== Segment start ==

-- ==== Sys2Proof/Laws/Ops.lean ====
section
/-! SUPPORT. One lemma per shared operation that says what it can do; proofs cite these and do not unfold. -/

namespace Sys2Proof.Laws

open Sys2Proof.Machine

/-! ## Exact arithmetic narrowed to a register -/

@[simp] theorem clampAmplitude_toNat (n : Nat) : (clampAmplitude n).toNat = min n 65535 := by
  simp only [clampAmplitude, Config.ampMax, BitVec.toNat_ofNat]
  omega

@[simp] theorem clampTime_toNat (p : Param) : (clampTime p).toNat = max p.toNat 1 := by
  have := p.isLt
  simp only [clampTime, Config.epsMs, BitVec.toNat_ofNat]
  omega

/-- `trunc_div` is R14's `sign(a*b) * floor_div(|a|, |b|)`. -/
theorem truncDiv_eq (a b : Int) : truncDiv a b = Int.sign (a * b) * (a.natAbs / b.natAbs : Nat) := by
  rw [truncDiv, Int.sign_mul]
  rcases lt_trichotomy a 0 with ha | rfl | ha
  · rcases lt_trichotomy b 0 with hb | rfl | hb
    · have h := Int.tdiv_eq_ediv_of_nonneg (a := -a) (b := -b) (by omega)
      rw [Int.neg_tdiv, Int.tdiv_neg, neg_neg] at h
      rw [h, Int.sign_eq_neg_one_of_neg ha, Int.sign_eq_neg_one_of_neg hb]
      simp only [Int.natCast_ediv, Int.ofNat_natAbs_of_nonpos ha.le, Int.ofNat_natAbs_of_nonpos hb.le]
      ring
    · simp
    · have h := Int.tdiv_eq_ediv_of_nonneg (a := -a) (b := b) (by omega)
      rw [Int.neg_tdiv] at h
      rw [Int.sign_eq_neg_one_of_neg ha, Int.sign_eq_one_of_pos hb]
      simp only [Int.natCast_ediv, Int.ofNat_natAbs_of_nonpos ha.le, Int.natAbs_of_nonneg hb.le]
      omega
  · simp
  · rcases lt_trichotomy b 0 with hb | rfl | hb
    · have h := Int.tdiv_eq_ediv_of_nonneg (a := a) (b := -b) (by omega)
      rw [Int.tdiv_neg] at h
      rw [Int.sign_eq_one_of_pos ha, Int.sign_eq_neg_one_of_neg hb]
      simp only [Int.natCast_ediv, Int.natAbs_of_nonneg ha.le, Int.ofNat_natAbs_of_nonpos hb.le]
      omega
    · simp
    · have h := Int.tdiv_eq_ediv_of_nonneg (a := a) (b := b) (by omega)
      rw [h, Int.sign_eq_one_of_pos ha, Int.sign_eq_one_of_pos hb]
      simp only [Int.natCast_ediv, Int.natAbs_of_nonneg ha.le, Int.natAbs_of_nonneg hb.le]
      ring

/-- Saturation keeps a value in range as it is and moves one out of range to the nearer end, with SAT (R77). -/
theorem saturateFrequency_cases (r : Int) :
    (r < 0 ∧ saturateFrequency r = (0#32, true)) ∨
    (2 ^ 32 - 1 < r ∧ saturateFrequency r = (0xFFFFFFFF#32, true)) ∨
    (0 ≤ r ∧ r ≤ 2 ^ 32 - 1 ∧ saturateFrequency r = (BitVec.ofNat 32 r.toNat, false)) := by
  unfold saturateFrequency Config.freqMax
  split
  · exact .inl ⟨‹_›, rfl⟩
  · split
    · exact .inr (.inl ⟨by omega, rfl⟩)
    · refine .inr (.inr ⟨by omega, by omega, ?_⟩)
      congr 1
      apply BitVec.eq_of_toNat_eq
      simp only [BitVec.toNat_ofInt, BitVec.toNat_ofNat]
      omega

@[simp] theorem pwmDuty_toNat (amp : Amplitude) (dc : Param) :
    (pwmDuty amp dc).toNat = min (amp.toNat * dc.toNat / 1000) 65535 := clampAmplitude_toNat _

/-- The elapsed time as R82's residue. -/
theorem elapsed_eq (t t0 : Time) : elapsed t t0 = elapsedMs t t0 := by
  have := t0.isLt
  simp only [elapsed, elapsedMs, BitVec.toNat_sub]
  congr 1
  omega

/-- `Derive` copies four fields and raises each time to at least 1 (R105). -/
theorem derive_fields (p : ParamSet) :
    (derive p).maxLevel = p.maxLevel ∧ (derive p).dutyCycle = p.dutyCycle ∧ (derive p).slideMode = p.slideMode ∧
      (derive p).sustain = p.sustain ∧ (derive p).attack.toNat = max p.attack.toNat 1 ∧
      (derive p).decay.toNat = max p.decay.toNat 1 ∧ (derive p).release.toNat = max p.release.toNat 1 :=
  ⟨rfl, rfl, rfl, rfl, clampTime_toNat _, clampTime_toNat _, clampTime_toNat _⟩

/-! ## The scan of the nearest index -/

/-- The scan answers the entry it started from or one it visited. -/
theorem nearestScan_mem (cal : CalTable) (v : Voltage) (l : List EntryIndex) (b : EntryIndex) :
    nearestScan cal v l b = b ∨ nearestScan cal v l b ∈ l := by
  induction l generalizing b with
  | nil => exact .inl rfl
  | cons i rest ih =>
    rw [nearestScan]
    split
    · rcases ih i with h | h
      · exact .inr (by simp [h])
      · exact .inr (List.mem_cons_of_mem _ h)
    · rcases ih b with h | h
      · exact .inl h
      · exact .inr (List.mem_cons_of_mem _ h)

/-- No entry visited lies nearer than the answer, nor does the entry the scan started from. -/
theorem nearestScan_le (cal : CalTable) (v : Voltage) (l : List EntryIndex) (b : EntryIndex) :
    calDistance cal v (nearestScan cal v l b) ≤ calDistance cal v b ∧
      ∀ i ∈ l, calDistance cal v (nearestScan cal v l b) ≤ calDistance cal v i := by
  induction l generalizing b with
  | nil => simp [nearestScan]
  | cons i rest ih =>
    rw [nearestScan]
    split
    · next h =>
      obtain ⟨h1, h2⟩ := ih i
      refine ⟨by omega, fun j hj => ?_⟩
      rcases List.mem_cons.1 hj with rfl | hj
      · exact h1
      · exact h2 j hj
    · next h =>
      obtain ⟨h1, h2⟩ := ih b
      refine ⟨h1, fun j hj => ?_⟩
      rcases List.mem_cons.1 hj with rfl | hj
      · omega
      · exact h2 j hj

/-- The neighbour of an interior entry stands one above it or one below it, by the voltages (R76). -/
theorem neighbour_cases (cal : CalTable) (v : Voltage) (idx : EntryIndex) (h0 : idx ≠ 0) (h23 : idx ≠ 23) :
    (cal[idx].toNat < v.toNat ∧ (neighbour cal v idx).val = idx.val + 1) ∨
      (v.toNat ≤ cal[idx].toNat ∧ (neighbour cal v idx).val + 1 = idx.val) := by
  have hlt := idx.isLt
  have h0' : idx.val ≠ 0 := fun h => h0 (Fin.ext h)
  have h23' : idx.val ≠ 23 := fun h => h23 (Fin.ext h)
  unfold neighbour
  split
  · next h =>
    refine .inl ⟨h, ?_⟩
    change (idx.val + 1) % 24 = _
    omega
  · next h =>
    refine .inr ⟨by omega, ?_⟩
    change (idx.val - 1) % 24 + 1 = _
    omega

/-! ## The gate and the frequency drive -/

/-- `GateUpdate` does one of three things: it opens, it closes, or it meets the gate at its level (R94 to R97). -/
theorem gateUpdate_cases (x : ChannelState) (v : Voltage) (t : Time) :
    (x.gate = false ∧ 983 ≤ v.toNat ∧ gateUpdate x v t =
      { chan := { x with gate := true, onV := true, onT := t, offV := false, offT := 0#32 },
        rise := true, fall := false }) ∨
    (x.gate = true ∧ v.toNat < 983 ∧ gateUpdate x v t =
      { chan := { x with gate := false, offV := true, offT := t, onV := false, onT := 0#32 },
        rise := false, fall := true }) ∨
    (x.gate = decide (983 ≤ v.toNat) ∧ gateUpdate x v t = { chan := x, rise := false, fall := false }) := by
  rcases x with ⟨g, a, b, c, d, e, f, h⟩
  by_cases hv : 983 ≤ v.toNat <;> cases g <;>
    simp [gateUpdate, gateOpen, Config.gateTh, hv, Nat.not_le.1]

/-- The frequency drive keeps the gate, the timestamps and the duty, and writes the frequency of an open tick (R98). -/
theorem driveFrequency_frame (x : ChannelState) (m : Option PitchResult) :
    (driveFrequency x m).gate = x.gate ∧ (driveFrequency x m).onV = x.onV ∧ (driveFrequency x m).onT = x.onT ∧
      (driveFrequency x m).offV = x.offV ∧ (driveFrequency x m).offT = x.offT ∧
      (driveFrequency x m).dutyOut = x.dutyOut := by
  cases m <;> exact ⟨rfl, rfl, rfl, rfl, rfl, rfl⟩

/-! ## The pulses of the output ports -/

/-- Without events no pulse stands (R50). -/
theorem pulses_of_no_events {s : State} (h : s.events = []) (c : Channel) :
    freqSetPort s c = false ∧ dutySetPort s c = false := by
  simp [freqSetPort, dutySetPort, h]

/-- The pulses of an open tick: both of its own channel and no other, while `rst` is low (R50, R100). -/
theorem pulses_of_open_tick {s : State} {c : Channel} {f : Frequency} {d : Amplitude}
    (h : s.events = [.freqSet c f, .dutySet c d]) (hr : s.pins.rst = false) (e : Channel) :
    freqSetPort s e = decide (c = e) ∧ dutySetPort s e = decide (c = e) := by
  simp [freqSetPort, dutySetPort, h, hr, isFreqSet, isDutySet]

/-- The pulse of a closed tick: `duty_set` of its own channel and nothing else, while `rst` is low (R50, R100). -/
theorem pulses_of_closed_tick {s : State} {c : Channel} {d : Amplitude}
    (h : s.events = [.dutySet c d]) (hr : s.pins.rst = false) (e : Channel) :
    freqSetPort s e = false ∧ dutySetPort s e = decide (c = e) := by
  simp [freqSetPort, dutySetPort, h, hr, isFreqSet, isDutySet]

/-! ## Completion and the clock edge -/

/-- Every command completes, from every state. -/
theorem exec_next (i : Instr) (s : State) : ∃ t, exec i s = .next t := by
  cases i <;> exact ⟨_, rfl⟩

/-- A word runs the command it decodes to, or raises its error; it never stops the machine (R54). -/
theorem runCommand_cases (w : CommandWord) (s : State) :
    (∃ i, decode w = .ok i ∧ runCommand w s = exec i s) ∨
      ∃ e, decode w = .error e ∧ runCommand w s = .next (raiseError s w e) := by
  unfold runCommand
  cases h : decode w with
  | ok i => exact .inl ⟨i, rfl, rfl⟩
  | error e => exact .inr ⟨e, rfl, rfl⟩

/-- What one edge does (R49 to R52, R127): the five cases, each with its test. -/
theorem step_cases (s : State) :
    (s.pins.rst = true ∧ step s = .next (resetEdge (beginEdge s))) ∨
    (s.pins.rst = false ∧ s.busy = false ∧ step s = .next (readyEdge s.pins (beginEdge s))) ∨
    (s.pins.rst = false ∧ s.busy = true ∧ s.rspValid = true ∧
      step s = .next (respondingEdge s.pins (beginEdge s))) ∨
    (∃ n, s.pins.rst = false ∧ s.busy = true ∧ s.rspValid = false ∧ s.wait = n + 1 ∧
      step s = .next { beginEdge s with wait := n }) ∨
    (s.Completing ∧ step s = runCommand s.command (beginEdge s)) := by
  unfold step clockEdge
  cases hr : s.pins.rst
  · cases hb : s.busy
    · exact .inr (.inl ⟨rfl, rfl, by simp⟩)
    · cases hv : s.rspValid
      · have he : (if (false : Bool) = true then Host.Outcome.next (resetEdge (beginEdge s))
            else if (true : Bool) = true then
              if (false : Bool) = true then .next (respondingEdge s.pins (beginEdge s)) else executingEdge (beginEdge s)
            else .next (readyEdge s.pins (beginEdge s))) = executingEdge (beginEdge s) := by simp
        rw [he]
        cases hw : s.wait with
        | zero => exact .inr (.inr (.inr (.inr ⟨⟨hr, hb, hv, hw⟩, by simp [executingEdge, hw]⟩)))
        | succ n => exact .inr (.inr (.inr (.inl ⟨n, rfl, rfl, rfl, rfl, by simp [executingEdge, hw]⟩)))
      · exact .inr (.inr (.inl ⟨rfl, rfl, rfl, by simp⟩))
  · exact .inl ⟨rfl, by simp⟩

/-- A ready block accepts what is offered, and else does nothing. -/
theorem readyEdge_cases (p : HostInputs) (s : State) :
    (p.cmdValid = true ∧ readyEdge p s = acceptCommand s p.cmdData) ∨ (p.cmdValid = false ∧ readyEdge p s = s) := by
  unfold readyEdge
  cases h : p.cmdValid <;> simp

/-- An offered response is taken or held. -/
theorem respondingEdge_cases (p : HostInputs) (s : State) :
    (p.rspReady = true ∧ respondingEdge p s = takeResponse s) ∨ (p.rspReady = false ∧ respondingEdge p s = s) := by
  unfold respondingEdge
  cases h : p.rspReady <;> simp

end Sys2Proof.Laws
end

== Segment end ==

▶ **What this task involves**:
Which lines of the records contain the word "then"? Copy each of them.

▶ **Result of this task**:
      · have he : (if (false : Bool) = true then Host.Outcome.next (resetEdge (beginEdge s))
            else if (true : Bool) = true then
              if (false : Bool) = true then .next (respondingEdge s.pins (beginEdge s)) else executingEdge (beginEdge s)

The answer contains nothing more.